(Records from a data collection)
= = = = = = =

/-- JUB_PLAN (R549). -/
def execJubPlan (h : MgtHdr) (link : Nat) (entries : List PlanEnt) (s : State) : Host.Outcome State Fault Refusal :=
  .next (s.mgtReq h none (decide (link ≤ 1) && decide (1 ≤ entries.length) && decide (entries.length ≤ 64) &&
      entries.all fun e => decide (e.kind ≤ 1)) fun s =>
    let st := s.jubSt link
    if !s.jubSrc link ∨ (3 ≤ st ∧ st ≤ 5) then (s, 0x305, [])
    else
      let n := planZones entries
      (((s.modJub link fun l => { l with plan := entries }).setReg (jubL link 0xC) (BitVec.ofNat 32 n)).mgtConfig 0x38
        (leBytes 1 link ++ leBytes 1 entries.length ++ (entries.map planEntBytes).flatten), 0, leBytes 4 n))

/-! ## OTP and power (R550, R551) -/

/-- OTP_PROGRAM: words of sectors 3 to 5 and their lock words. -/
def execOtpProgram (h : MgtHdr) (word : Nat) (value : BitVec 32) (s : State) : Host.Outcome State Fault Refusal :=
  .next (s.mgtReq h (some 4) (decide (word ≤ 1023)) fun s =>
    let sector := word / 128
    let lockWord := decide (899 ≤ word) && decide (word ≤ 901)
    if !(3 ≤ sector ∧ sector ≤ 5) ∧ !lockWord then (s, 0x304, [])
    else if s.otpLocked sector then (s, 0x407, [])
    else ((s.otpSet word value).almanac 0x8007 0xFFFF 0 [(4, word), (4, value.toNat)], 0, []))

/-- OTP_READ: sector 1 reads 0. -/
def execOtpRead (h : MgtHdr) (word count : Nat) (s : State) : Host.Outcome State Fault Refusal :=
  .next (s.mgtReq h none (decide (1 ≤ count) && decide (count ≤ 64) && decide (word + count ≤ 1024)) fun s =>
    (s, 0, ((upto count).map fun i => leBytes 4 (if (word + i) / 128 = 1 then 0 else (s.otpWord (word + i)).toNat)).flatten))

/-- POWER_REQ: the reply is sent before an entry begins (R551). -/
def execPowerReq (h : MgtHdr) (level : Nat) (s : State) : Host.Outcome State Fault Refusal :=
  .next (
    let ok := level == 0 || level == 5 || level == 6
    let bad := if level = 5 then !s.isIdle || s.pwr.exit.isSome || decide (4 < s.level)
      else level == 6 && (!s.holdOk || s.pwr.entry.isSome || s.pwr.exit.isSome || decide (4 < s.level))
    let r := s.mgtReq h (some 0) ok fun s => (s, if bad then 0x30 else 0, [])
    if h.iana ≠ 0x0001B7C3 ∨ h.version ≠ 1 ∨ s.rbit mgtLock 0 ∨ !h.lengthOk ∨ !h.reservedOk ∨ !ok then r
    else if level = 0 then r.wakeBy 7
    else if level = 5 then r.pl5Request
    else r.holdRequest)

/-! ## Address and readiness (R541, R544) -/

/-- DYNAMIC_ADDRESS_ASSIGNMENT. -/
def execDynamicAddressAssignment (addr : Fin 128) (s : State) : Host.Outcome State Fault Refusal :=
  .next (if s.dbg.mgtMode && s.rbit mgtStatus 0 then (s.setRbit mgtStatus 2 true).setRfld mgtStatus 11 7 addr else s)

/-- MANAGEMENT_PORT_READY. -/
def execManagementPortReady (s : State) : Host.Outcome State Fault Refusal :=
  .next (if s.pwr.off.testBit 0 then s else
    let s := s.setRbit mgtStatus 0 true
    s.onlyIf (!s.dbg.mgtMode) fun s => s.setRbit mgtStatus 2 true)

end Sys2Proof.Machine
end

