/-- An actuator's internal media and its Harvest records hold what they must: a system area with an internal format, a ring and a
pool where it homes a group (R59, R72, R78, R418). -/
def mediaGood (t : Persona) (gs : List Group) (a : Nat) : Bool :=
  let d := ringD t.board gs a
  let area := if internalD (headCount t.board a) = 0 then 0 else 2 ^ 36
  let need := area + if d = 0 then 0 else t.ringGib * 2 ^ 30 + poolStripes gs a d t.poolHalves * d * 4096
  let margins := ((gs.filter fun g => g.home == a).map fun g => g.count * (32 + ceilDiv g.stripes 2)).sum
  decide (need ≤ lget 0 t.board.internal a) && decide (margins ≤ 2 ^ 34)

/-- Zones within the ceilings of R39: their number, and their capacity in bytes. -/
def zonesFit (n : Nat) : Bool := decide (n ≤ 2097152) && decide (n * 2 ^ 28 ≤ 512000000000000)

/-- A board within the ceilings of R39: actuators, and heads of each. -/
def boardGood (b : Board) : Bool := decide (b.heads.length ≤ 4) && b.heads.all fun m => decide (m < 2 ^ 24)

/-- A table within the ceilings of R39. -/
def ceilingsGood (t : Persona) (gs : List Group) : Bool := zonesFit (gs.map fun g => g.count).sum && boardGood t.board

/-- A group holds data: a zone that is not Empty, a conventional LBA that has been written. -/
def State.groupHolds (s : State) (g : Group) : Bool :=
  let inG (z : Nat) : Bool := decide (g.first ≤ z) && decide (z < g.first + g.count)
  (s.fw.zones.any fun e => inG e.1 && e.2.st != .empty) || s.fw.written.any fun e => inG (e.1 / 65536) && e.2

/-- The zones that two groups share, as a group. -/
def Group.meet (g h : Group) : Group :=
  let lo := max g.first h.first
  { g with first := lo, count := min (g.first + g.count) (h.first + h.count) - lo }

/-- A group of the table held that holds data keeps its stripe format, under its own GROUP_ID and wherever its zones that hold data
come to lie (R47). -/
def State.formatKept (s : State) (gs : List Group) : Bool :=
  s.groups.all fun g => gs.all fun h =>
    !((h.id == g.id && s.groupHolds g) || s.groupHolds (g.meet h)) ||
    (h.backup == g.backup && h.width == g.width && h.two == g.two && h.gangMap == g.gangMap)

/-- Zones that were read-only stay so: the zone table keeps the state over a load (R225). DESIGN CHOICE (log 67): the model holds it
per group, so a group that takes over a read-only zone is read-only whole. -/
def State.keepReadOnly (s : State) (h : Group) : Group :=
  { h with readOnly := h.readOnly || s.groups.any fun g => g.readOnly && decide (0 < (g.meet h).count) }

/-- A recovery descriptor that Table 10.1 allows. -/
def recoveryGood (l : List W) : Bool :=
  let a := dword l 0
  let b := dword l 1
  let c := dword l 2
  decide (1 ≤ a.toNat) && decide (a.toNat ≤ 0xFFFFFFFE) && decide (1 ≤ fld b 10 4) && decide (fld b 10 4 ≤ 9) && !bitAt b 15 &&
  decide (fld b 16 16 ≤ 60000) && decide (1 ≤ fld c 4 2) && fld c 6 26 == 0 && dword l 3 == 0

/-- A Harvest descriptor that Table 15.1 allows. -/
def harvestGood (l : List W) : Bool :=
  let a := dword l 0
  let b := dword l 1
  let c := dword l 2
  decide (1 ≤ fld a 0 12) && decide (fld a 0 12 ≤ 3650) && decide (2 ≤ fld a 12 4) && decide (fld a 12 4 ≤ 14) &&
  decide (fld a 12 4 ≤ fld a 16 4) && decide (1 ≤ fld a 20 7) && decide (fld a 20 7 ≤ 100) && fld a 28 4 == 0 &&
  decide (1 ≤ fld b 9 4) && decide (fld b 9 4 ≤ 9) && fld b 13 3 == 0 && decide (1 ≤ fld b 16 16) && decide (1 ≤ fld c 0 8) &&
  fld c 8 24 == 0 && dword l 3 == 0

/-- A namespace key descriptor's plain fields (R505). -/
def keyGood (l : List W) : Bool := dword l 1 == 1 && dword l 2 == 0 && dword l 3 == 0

= = = = = = =

Copy the lines above that hold the word "allows".

/-- A recovery descriptor that Table 10.1 allows. -/
/-- A Harvest descriptor that Table 15.1 allows. -/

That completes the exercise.